A nude male painted in red ochre, possibly protohistoric period

A carved nude male, possibly Iron Age

A thokcha depicting an ithyphallic figure, protohistoric period. The male genitalia are now h

A unique chong (mchong) bead engraved with a nude male figure, protohistoric period. Dawa Gya

Male nudity in rock art and artifacts seems to express fearlessness and mastery. Whether the figures represent mortals or gods, they embody strength, virility and unalloyed confidence. They may have been rendered as fertility instruments, warriors and/or as hunting charms; but in any case, they seem to have been intended to lend power and protection to those who wore or beheld them. Special cult functions are implicit in these depictions, but to comment on what these may have been would be pure speculation.

The engraved agate bead and copper alloy pendant were designed to be worn as talismans in an intimate show of the male form. The red ochre figure stands in close proximity to an animal but it is not clear if they were painted together or separately. To the left of this figure is a Bon mantra inscribed in a lighter ochre shade prior to 1250 CE. The carved naked male is found on a rock panel that also features petroglyphs of horsemen (probably hunters), ungulates and a sun, which belong to the same general timeframe.

Supplement: Buddhist history of Mangkhar

Posted November 2010

Much of the following information was obtained from the well-known Tibetologist Mathew Akester, one of the few individuals to have conducted cultural research in the Mangkhar valley. I heartily thank him for his input. Mathew’s forthcoming book on the monasteries of Central Tibet is eagerly anticipated by many.

The site of Tho-phu in Sa-skya literary sources is known as Cha-lung rdo-rje brag rdzong. Tho-phu is noted as a place where a Sa-skya yogini meditated in the late 11th century CE. There are no indications that any appreciable construction took place in this period. Rather, it appears more likely that the ‘Red’ and ‘White’ temples were built by the Tshar-pa sect who revived the site in the 16th century CE. If so, it would appear that the earlier Buddhist meditators made do with the preexisting bon residences, just as is encountered in the history of rdo-khang situated around Mount Tise.
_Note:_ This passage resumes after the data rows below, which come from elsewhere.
-- ==== Sys2Proof/Laws/PerInstr.lean ====
section
/-! SUPPORT. Per instruction: which instructions have a word. -/
namespace Sys2Proof.Laws
open Sys2Proof Sys2Proof.Machine

/-- An instruction has a word unless it is an event or a word that is no instruction. -/
def WordOf.Statement (i : Instr) : Prop := encode i = none ↔ isEvent i = true ∨ ∃ n, i = .illegalEncoding n

/-- What the cases below come to for an instruction with a word. -/
theorem WordOf.of_some {i : Instr} {w : Word} (h : encode i = some w) (he : isEvent i = false) (hn : ∀ n, i ≠ .illegalEncoding n) :
    WordOf.Statement i := by simp [WordOf.Statement, h, he, hn]

/-- What the cases below come to for an event. -/
theorem WordOf.of_none {i : Instr} (h : encode i = none) (he : isEvent i = true) : WordOf.Statement i := by simp [WordOf.Statement, h, he]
Tho-phu is just on the other side of a small range of mountains from dGe-’phel rdzong, the old seat of power in Mang-mkhar and the birth place of Sa-skya pan-chen. This close proximity helps explain the attention paid to Tho-phu by local Buddhists.

The upper middle complex of Tho-phu is called Shing sgo-ma in Sa-skya sources. It is written that it was used for meditation by rJe-btsun grags-pa rgyal-mtshan (12th or 13th century CE), the son of Sa-chen kun-dga’ snying-po, the founder of much of the doctrinal system of the Sa-skya-pa. This Buddhist master and his fellow religionists would have found the ancient bon complex very convenient for their purposes, affording them shelter in a place of ancient sanctity. Why the complex is referred to as ‘Wooden Portal’ is a mystery, as it is of all-stone corbelled construction. Perhaps a wooden door was fitted on the front entrance of the four-story tall structure as one means of ritually bringing it into the fold of Buddhism, but this is pure conjecture. We can thank the continuing occupation of Shing sgo-ma by Buddhist meditators for its survival. They would have more or less maintained the building preventing it from falling into utter disrepair.
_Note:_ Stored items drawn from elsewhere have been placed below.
-- ==== Sys2Proof/Tests/Slice0.lean ====
section
/-! SUPPORT. The model's own tests: for each statement about the machine a state that meets its hypotheses, the words of the
manual's listings and words put together from its formats, ill-formed terms that the check refuses, and single steps. The
expected values are the manual's, or computed by hand from its rules. -/
open Sys2Proof Sys2Proof.Machine
namespace Sys2Proof.Tests

/-! ### States for the witnesses -/

/-- A device that is ready, whose one row, of one band, executes. -/
def s0 : State := { placeRowWord State.reset 0 with active := .row placedRowId }
/-- The row. -/
def x0 : Row := placedRow State.reset
/-- Its band. -/
def w0 : Band := placedBand State.reset
/-- The same with another row state. -/
def at0 (y : Row) : State := { s0 with rows := [(placedRowId, y)] }
/-- The row with one active lane. -/
def lane0 (x : Row) : Row := x.mset 0 1

theorem executes_at (y : Row) (h : y.band = 2) : Executes (at0 y) placedRowId y w0 where
  active := rfl
  row := rfl
  band := by rw [h]; rfl

theorem prepared_of {s : State} {y : Row} {w : Band} (acc : Accept) (pw : Bool) (fd fa fb : FieldUse)
    (he : Executes s placedRowId y w) (hh : y.hints = {}) :
    Prepared s placedRowId y w acc pw fd fa fb fd.val fa.val fb.val where
  toExecutes := he
  wide := by simp [hh, modBit]
  hints := by simp [hh, hintsAccepted]
  legalD := by simp [hh, stepLegal, repSteps]
  legalA := by simp [hh, stepLegal, repSteps]
  legalB := by simp [hh, stepLegal, repSteps]
  fieldD := by simp [hh, stepped, repSteps]
  fieldA := by simp [hh, stepped, repSteps]
  fieldB := by simp [hh, stepped, repSteps]

theorem issues_of {s : State} {y : Row} {w : Band} (acc : Accept) (pw : Bool) (fd fa fb : FieldUse)
    (he : Executes s placedRowId y w) (hh : y.hints = {}) (hl : y.skips w.laneW = false) :
    Issues s placedRowId y w acc pw fd fa fb fd.val fa.val fb.val where
  toPrepared := prepared_of acc pw fd fa fb he hh
  lanes := hl

theorem prepared_at (y : Row) (acc : Accept) (pw : Bool) (fd fa fb : FieldUse) (h : y.band = 2) (hh : y.hints = {}) :
    Prepared (at0 y) placedRowId y w0 acc pw fd fa fb fd.val fa.val fb.val :=
  prepared_of acc pw fd fa fb (executes_at y h) hh

theorem issues_at (y : Row) (acc : Accept) (pw : Bool) (fd fa fb : FieldUse) (h : y.band = 2) (hh : y.hints = {})
    (hl : y.skips 64 = false) : Issues (at0 y) placedRowId y w0 acc pw fd fa fb fd.val fa.val fb.val :=
  issues_of acc pw fd fa fb (executes_at y h) hh hl

theorem skips_x0 : x0.skips 64 = false := rfl

/-! ### Witnesses of the hypotheses of the statements -/

theorem witness_ScalarBinaryResult : Issues (at0 x0) placedRowId x0 w0 accRep false (fSca 1) (fSca 2) (fSca 3) 1 2 3 ∧
    x0.scalarReady 2 ∧ x0.scalarReady 3 ∧ x0.sFull 1 = true :=
  ⟨issues_at _ _ _ _ _ _ rfl rfl rfl, ⟨rfl, .inr rfl⟩, ⟨rfl, .inr rfl⟩, rfl⟩

/-- The same under REP with steps 1, 2 and 0, at its third repeat. -/
def repRow : Row := { x0 with
  hints := { x0.hints with rep := some 0x0D8000 }
  repix := 2 }

theorem witness_ScalarBinaryResult_rep :
    Issues (at0 repRow) placedRowId repRow w0 accRep false (fSca 1) (fSca 2) (fSca 3) 3 6 3 where
  toExecutes := executes_at _ rfl
  wide := nofun
  hints := rfl
  legalD := rfl
  legalA := rfl
  legalB := rfl
  fieldD := rfl
  fieldA := rfl
  fieldB := rfl
  lanes := rfl

theorem witness_ScalarUnaryImmediateResult :
    Issues (at0 x0) placedRowId x0 w0 accRep false (fSca 1) (fSca 2) fNone 1 2 0 ∧
    Issues (at0 x0) placedRowId x0 w0 accAll false (fSca 1) (fSca 2) fNone 1 2 0 ∧
    Issues (at0 x0) placedRowId x0 w0 accAll false (fSca 1) fNone fNone 1 0 0 ∧ x0.scalarReady 2 ∧ x0.sFull 1 = true :=
  ⟨issues_at _ _ _ _ _ _ rfl rfl rfl, issues_at _ _ _ _ _ _ rfl rfl rfl, issues_at _ _ _ _ _ _ rfl rfl rfl,
    ⟨rfl, .inr rfl⟩, rfl⟩

/-- A row with every hint pending, two of IMX. -/
def hintedRow : Row := { x0 with hints := ⟨some 1, some 2, some 3, some 4, some 5⟩ }
/-- A row with one IMX pending. -/
def imxRow : Row := { x0 with hints := { x0.hints with imx1 := some 1 } }

theorem witness_HintResult : Executes (at0 x0) placedRowId x0 w0 ∧ x0.skips w0.laneW = false ∧ x0.hints.imx1 = none ∧
    x0.hints.rep = none ∧ x0.hints.modp = none ∧ x0.hints.schd = none := ⟨executes_at _ rfl, rfl, rfl, rfl, rfl, rfl⟩

theorem witness_HintResult_second : Executes (at0 imxRow) placedRowId imxRow w0 ∧ imxRow.skips w0.laneW = false ∧
    imxRow.hints.imx1.isSome = true ∧ imxRow.hints.imx2 = none := ⟨executes_at _ rfl, rfl, rfl, rfl⟩

theorem witness_HintResult_illegal : Executes (at0 hintedRow) placedRowId hintedRow w0 ∧
    hintedRow.skips w0.laneW = false ∧ hintedRow.hints.imx1.isSome = true ∧ hintedRow.hints.imx2.isSome = true ∧
    hintedRow.hints.rep.isSome = true ∧ hintedRow.hints.modp.isSome = true ∧ hintedRow.hints.schd.isSome = true :=
  ⟨executes_at _ rfl, rfl, rfl, rfl, rfl, rfl, rfl⟩

theorem quiet_x0 : StreamQuiet x0 := ⟨rfl, rfl⟩
theorem undisturbed_x0 : Undisturbed x0 := ⟨rfl, rfl⟩

theorem witness_ControlResult : Issues (at0 x0) placedRowId x0 w0 accNone false fNone fNone fNone 0 0 0 ∧ x0.sFull 31 = true ∧
    Issues (at0 x0) placedRowId x0 w0 accNone false fNone (fSca 2) fNone 0 2 0 ∧ x0.scalarReady 2 ∧
    (x0.sget 2).toNat % 4 = 0 ∧ (flushPosted (at0 x0) placedRowId).row? placedRowId = some x0 ∧
    x0.ctl.parityDue = none ∧ exitHeld x0 = false ∧ StreamQuiet x0 ∧ Undisturbed x0 ∧ postedHold (at0 x0) x0 = none :=
  ⟨issues_at _ _ _ _ _ _ rfl rfl rfl, rfl, issues_at _ _ _ _ _ _ rfl rfl rfl, ⟨rfl, .inr rfl⟩, rfl, rfl, rfl, rfl, quiet_x0,
    undisturbed_x0, rfl⟩

/-- A row whose s2 is 3. -/
def oddRow : Row := x0.sset 2 3

theorem witness_ControlResult_misaligned : Issues (at0 oddRow) placedRowId oddRow w0 accNone false fNone (fSca 2) fNone 0 2 0 ∧
    oddRow.scalarReady 2 ∧ (oddRow.sget 2).toNat % 4 ≠ 0 :=
  ⟨issues_at _ _ _ _ _ _ rfl rfl rfl, ⟨rfl, .inr rfl⟩, by decide⟩

/-- A class with an open command and 8 sealed batches outstanding. -/
def fullClass : ClassState :=
  ⟨8, { emptyBatch 0 false with
    ncmd := 1
    pending := 1 }, (List.range 8).map (fun i => { emptyBatch (i + 1) false with
    ncmd := 1
    pending := 1 }), 1⟩

/-- A row with such a class. -/
def heldRow : Row := { x0 with cls := Vector.replicate 5 fullClass }

theorem witness_ControlResult_held : Issues (at0 heldRow) placedRowId heldRow w0 accNone false fNone fNone fNone 0 0 0 ∧
    StreamQuiet heldRow ∧ Undisturbed heldRow ∧ (flushPosted (at0 heldRow) placedRowId).row? placedRowId = some heldRow ∧
    heldRow.ctl.parityDue = none ∧ exitHeld heldRow = true ∧ postedHold (at0 heldRow) heldRow = none :=
  ⟨issues_at _ _ _ _ _ _ rfl rfl rfl, ⟨rfl, rfl⟩, ⟨rfl, rfl⟩, rfl, rfl, by decide, rfl⟩

/-- A row with a mask stack. -/
def stackRow (l : List MaskEntry) : Row := { x0 with stack := l }
/-- An entry of IFM, one past its ELSEM, and one of LOOPM. -/
def ifEntry : MaskEntry := ⟨false, false, 3, 1⟩
def elseEntry : MaskEntry := ⟨false, true, 3, 1⟩
def loopEntry : MaskEntry := ⟨true, false, 7, 0⟩

/-- A structured instruction without a mask field, and one with the field m1. -/
def Structured (y : Row) : Prop :=
  Prepared (at0 y) placedRowId y w0 accNone false fNone fNone fNone 0 0 0 ∧
  Prepared (at0 y) placedRowId y w0 accNone false fNone (fMsk 1) fNone 0 ((0 : BitVec 2) ++ (1 : MReg)) 0

theorem structured_at (y : Row) (h : y.band = 2) (hh : y.hints = {}) : Structured y :=
  ⟨prepared_at _ _ _ _ _ _ h hh, prepared_at _ _ _ _ _ _ h hh⟩

theorem witness_DivergenceResult : Structured (stackRow [ifEntry]) ∧ (stackRow [ifEntry]).stack = ifEntry :: [] ∧
    ifEntry.isLoop = false ∧ ifEntry.elseDone = false ∧ (stackRow [ifEntry]).stack.length < 16 :=
  ⟨structured_at _ rfl rfl, rfl, rfl, rfl, by decide⟩

theorem witness_DivergenceResult_loop : Structured (stackRow [loopEntry]) ∧ (stackRow [loopEntry]).stack = loopEntry :: [] ∧
    loopEntry.isLoop = true ∧ (stackRow [loopEntry]).mget 0 ≠ 0 := ⟨structured_at _ rfl rfl, rfl, rfl, by decide⟩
According to a folktale in the Mangkhar valley, it was the wife of King Srong-btsan sgam-po, Princess Wencheng, who helped subdue the bon site of lCags-’phrang. She accomplished this by flying over the mount and dropping some of her menstrual blood on it. Despite this story, lCags-’phrang has never lost its bon associations.

The historian and linguist Dan Martin translated an excerpt from a text that records lCags-’phrang as the venue for a high level summit held in ancient times. Bon-po from Zhang Zhung, Tibet, Gilgit, Central Asia, India, and China are all supposed to have been in attendance. See Martin’s “Unearthing Bon Treasures: Life and Contested Legacy of a Tibetan Scripture Revealer” (Brill: 2001).